## Exercise aim
Pull every line holding the string "Layout" from the records below.

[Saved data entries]
/-- Operations made one by one, until one has ended the pass, are their sequence: what goes on keeps the frame in
flight, and a raise releases it (R100, R253). -/
theorem execAll_eq_settle {is : List Instr} {fs : List (State → Flow)} (h : List.Forall₂ MadeBy is fs) {s : State}
    (hinFlight : s.inFlight = true) : execAll is s = settle (runOps fs s) := by
  induction h generalizing s with
  | nil => rfl
  | @cons i f is fs hmade _ ih =>
    have hexec := hmade.exec_eq s
    have hwithin := hmade.within s
    rw [execAll, runOps_cons, hexec]
    cases hf : f s with
    | ok t =>
      rw [hf] at hwithin
      have ht : t.inFlight = true := (StageWrites.inFlight_eq hwithin).trans hinFlight
      simp only [settle_ok, Flow.ok_andThen, ht, if_true]
      exact ih ht
    | raised c t =>
      have ht : (takeRaise c t).inFlight = false := rfl
      simp only [settle_raised, Flow.raised_andThen, ht, Bool.false_eq_true, if_false]
    | fault g => rfl

/-! ## The Ethernet stage -/

theorem opEthDispatch_within (s : State) : (opEthDispatch s).Within s :=
  (raiseIf_within _ _ s).andThen fun t => .putStage t _

/-- The six operations of R100. -/
theorem ethOps_madeBy : List.Forall₂ MadeBy [.ethLenchk, .ethDst, .ethSrc, .ethType, .ethRest, .ethDispatch]
    [opEthLenchk, opEthDst, opEthSrc, opEthType, opEthRest, opEthDispatch] := by
  simp only [List.forall₂_cons, List.forall₂_nil_left_iff, and_true]
  exact ⟨⟨fun _ => rfl, fun s => raiseIf_within _ _ s⟩, ⟨fun _ => rfl, readEth_within _ _⟩,
    ⟨fun _ => rfl, readEth_within _ _⟩, ⟨fun _ => rfl, readEth_within _ _⟩,
    ⟨fun _ => rfl, fun s => .putRegs s _⟩, ⟨fun _ => rfl, opEthDispatch_within⟩⟩

/-- Settles O11: the sequence is made operation by operation, and `opEthParse_gives` says what it leaves of a frame. -/
theorem ethStage : Obligations.EthStage := by
  unfold Obligations.EthStage
  refine ⟨fun s hinFlight => (execAll_eq_settle ethOps_madeBy (s := s.putStage .eth) hinFlight).symm,
    fun s bs hf => ?_⟩
  have hgives := opEthParse_gives hf
  cases hcause : Ref.ethCause bs with
  | some c =>
    rw [hcause] at hgives
    obtain ⟨u, hu⟩ := hgives
    exact settle_dropped hu (opEthParse_within s)
  | none =>
    rw [hcause] at hgives
    exact congrArg settle hgives

/-- A field of the Ethernet header, read by itself from a frame that holds the header (R45, R60). -/
theorem settle_readEth_in {s : State} {bs : List Byte} (f : FieldAt) {put : Regs → Nat → Regs} (hf : FrameIn s bs)
    (h : f.offset + f.width.bytes ≤ bs.length) :
    settle (readEth f put s) = .next (s.putRegs (put s.regs (Ref.field bs f.offset f.width.bytes))) := by
  have hlen := hf.2
  have hin : InSlice bs 0 s.len f.offset f.width.bytes := by unfold InSlice; omega
  exact congrArg settle (readInto_in hf hin put)

/-- Two bytes of the frame as a field, the first most significant (R41). -/
theorem Ref.field_two {bs : List Byte} {a : Nat} {hi lo : Byte} (hhi : bs[a]? = some hi) (hlo : bs[a + 1]? = some lo) :
    Ref.field bs a 2 = hi.toNat * 256 + lo.toNat := by
  obtain ⟨ha, rfl⟩ := List.getElem?_eq_some_iff.1 hhi
  obtain ⟨ha', rfl⟩ := List.getElem?_eq_some_iff.1 hlo
  rw [Ref.field, List.drop_eq_getElem_cons ha, List.take_succ_cons, List.drop_eq_getElem_cons ha', List.take_succ_cons,
    List.take_zero]
  simp [beValue]

/-- Settles O9: each extraction is one read inside the header. -/
theorem ethFieldsExtracted : Obligations.EthFieldsExtracted := by
  unfold Obligations.EthFieldsExtracted
  intro s bs hf h14
  exact ⟨settle_readEth_in Layout.ethDst hf (le_trans (by decide) h14),
    settle_readEth_in Layout.ethSrc hf (le_trans (by decide) h14), settle_readEth_in Layout.ethType hf h14,
    fun _ _ => Ref.field_two⟩

/-- Settles O8: the operation is one test on `L`. -/
theorem ethLengthTest : Obligations.EthLengthTest := by
  unfold Obligations.EthLengthTest
  exact fun s => ⟨fun hshort => settle_raiseIf_dropped (c := .ethShort) (decide_eq_true hshort),
    fun hlong => settle_raiseIf_passed (decide_eq_false (not_lt.2 hlong))⟩

/-- `ETH.REST` (R105), with `IP_LEN` the difference where its guard holds and a free value else. -/
theorem exec_ethRest (s : State) :
    exec .ethRest s = .next { s with regs := { s.regs with ipOff := 14, ipLen := guardedSub .ipLen s.len 14 } } := rfl
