-- ==== Sys2Proof/WellFormed.lean ====
section
/-!
DEFINITION. Well-formed instructions: the operand values that the encodings of the spec admit. A term that breaks one
of these conditions has no encoding, or encodes a reserved field value (R22, R28).
-/

namespace Sys2Proof

/-- A predicate pair that a slot may write: pairs 1 to 5 (R20, R28). -/
def predPairOk (k : BitVec 3) : Bool := k != 0#3 && k != 6#3 && k != 7#3

/-- A mask pair that a slot may write: pairs 1 to 7 (R20, R28). -/
def maskPairOk (k : BitVec 3) : Bool := k != 0#3

/-- A valid narrow format descriptor (R68): fields as R85 lays them out. -/
def descValid (d : BitVec 20) : Bool :=
  let e := (d.extractLsb' 17 3).toNat
  let m := (d.extractLsb' 14 3).toNat
  let s := (d.extractLsb' 13 1).toNat
  let sp := (d.extractLsb' 4 2).toNat
  let n := s + e + m
  2 ≤ n && n ≤ 8 && sp != 3 && (sp != 2 || 2 ≤ e) && d.extractLsb' 0 3 == 0#3

/-- The integer element types. -/
def VTy.isInt : VTy → Bool
  | .f32 | .f16 | .bf16 => false
  | .i32 | .i16 | .i8 | .n32 | .n16 | .n8 => true

/-- The integer element types without a natural reading. -/
def ETy.isInt : ETy → Bool
  | .f32 | .f16 | .bf16 => false
  | .i32 | .i16 | .i8 => true

/-- Where each ordering is accepted by a local amo (R157): `l` is sD. -/
def amoAccepts (op : AOp) (o : Ord) (l : BitVec 4) : Bool :=
  match o with
  | .unp | .nord | .acq => true
  | .com => l == 0#4 && op != .swap && op != .cas
  | .qnt => l == 0#4 && op == .add
  | .rel => l == 0#4
  | .spec | .ar => false

/-- Where each ordering is accepted by acas (R157). -/
def acasAccepts (o : Ord) : Bool :=
  o == .unp || o == .nord || o == .acq || o == .rel

/-- Where each ordering is accepted by ald (R157). -/
def aldAccepts (o : Ord) : Bool :=
  o == .unp || o == .nord || o == .spec || o == .acq

/-- Where each ordering is accepted by ast (R157). -/
def astAccepts (o : Ord) : Bool := o == .unp || o == .rel

/-- Where each ordering is accepted by famo (R256): `l` is sL and `b` is sB. -/
def famoAccepts (op : AOp) (o : Ord) (l : BitVec 4) (b : BitVec 5) : Bool :=
  (op != .cas || b.extractLsb' 0 1 == 0#1) &&
  match o with
  | .unp | .nord | .acq | .rel | .ar => true
  | .com => l == 0#4 && op != .swap && op != .cas
  | .qnt => l == 0#4 && op == .add
  | .spec => op == .or && b == 0#5 && l != 0#4

/-- The operand values that an instruction's encoding admits; a step without a word has no encoding to break. -/
def Instr.wf : Instr → Bool
  | .jr _ a => a != 63#6
  | .fmt _ _ desc => descValid (desc ++ 0#3)
  | .cmp _ _ k _ _ => predPairOk k
  | .cmpi _ _ k _ _ => predPairOk k
  | .pand _ k _ _ => predPairOk k
  | .por _ k _ _ => predPairOk k
  | .pxor _ k _ _ => predPairOk k
  | .pandn _ k _ _ => predPairOk k
  | .movp _ k _ _ => predPairOk k
  | .movl _ _ l => l.ult 6#3
  | .movlCount _ _ l => l.ult 6#3
  | .cpy _ _ kd ks _ => kd != 0#3 && ks != 0#3
  | .famoAdd _ l o _ _ b => famoAccepts .add o l b
  | .famoMin _ l o _ _ b => famoAccepts .min o l b
  | .famoMax _ l o _ _ b => famoAccepts .max o l b
  | .famoAnd _ l o _ _ b => famoAccepts .and o l b
  | .famoOr _ l o _ _ b => famoAccepts .or o l b
  | .famoXor _ l o _ _ b => famoAccepts .xor o l b
  | .famoSwap _ l o _ _ b => famoAccepts .swap o l b
  | .famoCas _ l o _ _ b => famoAccepts .cas o l b
  | .txtOut _ _ p _ => p != 0#5
  | .txtTok _ _ p _ => p != 0#5
  | .sioRd _ p _ => p != 0#5
  | .sioWr _ p _ _ => p != 0#5
  | .netSend _ q _ _ => q != 0#4
  | .netWrite _ q _ _ => q != 0#4
  | .netRead _ q _ => q != 0#4
  | .vshl _ t _ _ _ => t.isInt
  | .vshr _ t _ _ _ => t.isInt
  | .vcmp _ _ _ k _ _ => maskPairOk k
  | .viota _ t _ _ => t.isInt
  | .vmskAnd _ k _ _ => maskPairOk k
  | .vmskOr _ k _ _ => maskPairOk k
  | .vmskXor _ k _ _ => maskPairOk k
  | .vmskNot _ k _ => maskPairOk k
  | .agsetStride _ f _ _ => f != 0#3 && f != 7#3
  | .amoAdd _ l o _ _ _ => amoAccepts .add o l
  | .amoMin _ l o _ _ _ => amoAccepts .min o l
  | .amoMax _ l o _ _ _ => amoAccepts .max o l
  | .amoAnd _ l o _ _ _ => amoAccepts .and o l
  | .amoOr _ l o _ _ _ => amoAccepts .or o l
  | .amoXor _ l o _ _ _ => amoAccepts .xor o l
  | .amoSwap _ l o _ _ _ => amoAccepts .swap o l
  | .acas _ _ o _ _ _ => acasAccepts o
  | .ald _ _ _ _ o => aldAccepts o
  | .ast _ _ _ _ o => astAccepts o
  | .fence _ kinds _ => kinds != 0#5
  | .ard _ _ _ hf _ _ x => !hf || x == .f32
  | .awr _ _ hf _ _ x => !hf || x == .f32
  | .nop _ => true
  | .brT _ _ => true
  | .brN _ _ => true
  | .call _ _ => true
  | .ret _ => true
  | .loop _ _ _ => true
  | .loopi _ _ _ => true
  | .lbrk _ => true
  | .yieldNow _ => true
  | .yieldAt _ _ => true
  | .yieldQ _ _ => true
  | .yieldSc _ _ => true
  | .exit _ => true
  | .rmark _ => true
  | .trap _ _ => true
  | .fmtr _ _ _ => true
  | .capoAcq _ _ => true
  | .capoRel _ => true
  | .add _ _ _ _ => true
  | .sub _ _ _ _ => true
  | .and _ _ _ _ => true
  | .or _ _ _ _ => true
  | .xor _ _ _ _ => true
  | .andn _ _ _ _ => true
  | .shl _ _ _ _ => true
  | .shr _ _ _ _ => true
  | .sra _ _ _ _ => true
  | .addi _ _ _ _ => true
  | .shli _ _ _ _ => true
  | .shri _ _ _ _ => true
  | .srai _ _ _ _ => true
  | .li _ _ _ => true
  | .lis _ _ _ => true
  | .mul _ _ _ _ => true
  | .mulh _ _ _ _ => true
  | .mulhn _ _ _ _ => true
  | .div _ _ _ _ => true
  | .divn _ _ _ _ => true
  | .rem _ _ _ _ => true
  | .remn _ _ _ _ => true
  | .min _ _ _ _ => true
  | .max _ _ _ _ => true
  | .minn _ _ _ _ => true
  | .maxn _ _ _ _ => true
  | .clz _ _ _ => true
  | .ctz _ _ _ => true
  | .popc _ _ _ => true
  | .rdsys _ _ _ => true
  | .wrsysVflags _ _ => true
  | .wrsysVrm _ _ => true
  | .andi _ _ _ _ => true
  | .poolAcqw _ _ _ => true
  | .poolPub _ _ _ => true
  | .poolPin _ _ _ => true
  | .poolUnpin _ _ => true
  | .poolGen _ _ _ => true
  | .poolPubAfter _ _ _ => true
  | .qopPush _ _ _ => true
  | .qopPop _ _ _ => true
  | .qopCount _ _ _ => true
  | .scopeOpen _ _ => true
  | .scopeClose _ _ => true
  | .brgPush _ _ => true
  | .brgPop _ _ => true
  | .xsndScalar _ _ _ => true
  | .xsndVector _ _ _ => true
  | .xrcvScalar _ _ _ => true
  | .xrcvVector _ _ _ => true
  | .sioFlush _ _ => true
  | .evtPost _ _ _ => true
  | .evtIrq _ _ => true
  | .vadd _ _ _ _ _ => true
  | .vsub _ _ _ _ _ => true
  | .vmul _ _ _ _ _ => true
  | .vfma _ _ _ _ _ => true
  | .vfnma _ _ _ _ _ => true
  | .vmin _ _ _ _ _ => true
  | .vmax _ _ _ _ _ => true
  | .vabs _ _ _ _ => true
  | .vneg _ _ _ _ => true
  | .vand _ _ _ _ _ => true
  | .vor _ _ _ _ _ => true
  | .vxor _ _ _ _ _ => true
  | .vsel _ _ _ _ _ => true
  | .vcvt _ _ _ _ => true
  | .vredSum _ _ _ _ => true
  | .vredMax _ _ _ _ => true
  | .vredMin _ _ _ _ => true
  | .vbcast _ _ _ _ _ => true
  | .vext _ _ _ _ _ => true
  | .vins _ _ _ _ _ => true
  | .vperm _ _ _ _ _ => true
  | .vslide _ _ _ _ _ => true
  | .vrcp _ _ _ _ => true
  | .vrsq _ _ _ _ => true
  | .vexp2 _ _ _ _ => true
  | .vlog2 _ _ _ _ => true
  | .vmov _ _ _ _ => true
  | .vmskPopc _ _ _ => true
  | .vmskFfs _ _ _ => true
  | .vpack _ _ _ _ _ => true
  | .vunpk _ _ _ _ _ => true
  | .vscale _ _ _ _ _ => true
  | .ldsB _ _ _ _ => true
  | .ldsH _ _ _ _ => true
  | .ldsW _ _ _ _ => true
  | .ldsD _ _ _ _ => true
  | .ldzB _ _ _ _ => true
  | .ldzH _ _ _ _ => true
  | .ldzW _ _ _ _ => true
  | .stB _ _ _ _ => true
  | .stH _ _ _ _ => true
  | .stW _ _ _ _ => true
  | .stD _ _ _ _ => true
  | .vld _ _ _ _ => true
  | .vldT _ _ _ _ => true
  | .vst _ _ _ _ => true
  | .vldg _ _ _ _ _ => true
  | .vstg _ _ _ _ _ => true
  | .vgath _ _ _ _ _ => true
  | .vscat _ _ _ _ _ => true
  | .agsetBase _ _ _ => true
  | .ldt _ _ _ _ => true
  | .mld _ _ _ => true
  | .mldSp _ _ _ => true
  | .mswp _ => true
  | .mma _ _ _ _ _ => true
  | .aclr _ _ _ _ => true
  | .aexp _ _ _ _ => true
  | .anrm _ _ _ _ => true
  | .resultLands _ _ _ => true
  | .tagCheckSample _ _ _ => true
  | .drainEntry _ _ => true
  | .scratchpadBankAccess _ => true
  | .loopLevelStep _ _ _ => true
  | .contextRelease _ _ _ => true
  | .contextSelection _ _ => true
  | .preemption _ _ => true
  | .budgetOverrun _ _ _ => true
  | .capoGrant _ => true
  | .eventWriteOut _ _ => true
  | .mmaRowSample _ _ => true
  | .mmaRowCommit _ _ => true
  | .planeLineSample _ _ => true
  | .planeLoadComplete _ _ => true
  | .accumulatorWrite _ _ => true
  | .accumulatorReadSample _ _ => true
  | .correctableErrorFreeze _ _ _ _ => true
  | .freezeEnd _ => true
  | .uncorrectableError _ _ _ _ => true
  | .gangRelease _ _ => true
  | .timedTransferArrival _ _ => true
  | .interruptPending _ => true
  | .ifpendClear _ _ _ => true
  | .ifclaim _ => true
  | .ifset _ _ => true
  | .tqpop _ _ => true
  | .bridgeCountCrossing _ _ => true
  | .dfreqWrite _ _ => true
  | .haltStart _ => true
  | .haltEnd _ => true
  | .gateRequest _ => true
  | .wake _ => true
  | .cancelGateRequest _ => true
  | .tierGate _ => true
  | .wakeComplete _ => true
  | .sensorReading _ _ => true
  | .invreq _ _ _ => true
  | .invalidationComplete _ => true
  | .fltreplyReplay _ _ => true
  | .fltreplyAbort _ _ => true
  | .asttabWrite _ _ => true
  | .keyRevocation _ => true
  | .keyRevocationComplete _ => true
  | .copyLaunch _ _ => true
  | .copyComplete _ _ => true
  | .farAtomicPerform _ => true
  | .directoryTick _ => true
  | .waitMessage _ _ _ => true
  | .taskEndMessage _ _ _ => true
  | .queueEngineTick _ => true
  | .admpub _ _ => true
  | .admissionResult _ => true
  | .admcmdStart _ _ => true
  | .admcmdStop _ _ => true
  | .admcmdRetire _ _ => true
  | .clearCommand => true
  | .loadCommand => true
  | .openCommand => true
  | .bindCommand => true
  | .imageNumberFree _ => true
  | .inboundRequest _ => true
  | .txtOutProcess _ => true
  | .txtTokProcess _ => true
  | .bctlBind _ _ _ => true
  | .bctlUnbind _ _ => true
  | .bindingCheckResult _ _ => true
  | .peerEnter _ _ => true
  | .peerFree _ => true
  | .hostRead _ => true
  | .hostWrite _ _ => true
  | .channelBind _ _ _ => true
  | .channelUnbind _ _ => true
  | .channelCheckResult _ _ => true
  | .storageCommandComplete _ => true
  | .networkCommandComplete _ => true
  | .inboundNetworkSend _ => true
  | .inboundRmaWrite _ => true
  | .inboundRmaRead _ => true
  | .coldReset => true
  | .spdmRequest _ _ => true
  | .registerWrite _ _ => true
  | .lossOfPowerAtTheDrive _ _ => true
  | .datasetManagementDeallocate _ _ _ => true
  | .tdispLock _ => true
  | .partitionRetirement _ => true
  | .partitionDefinition _ _ => true
  | .keySlotAssignment _ _ _ => true

end Sys2Proof
end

## Exercise response
  exact ⟨settle_readEth_in Layout.ethDst hf (le_trans (by decide) h14),
    settle_readEth_in Layout.ethSrc hf (le_trans (by decide) h14), settle_readEth_in Layout.ethType hf h14,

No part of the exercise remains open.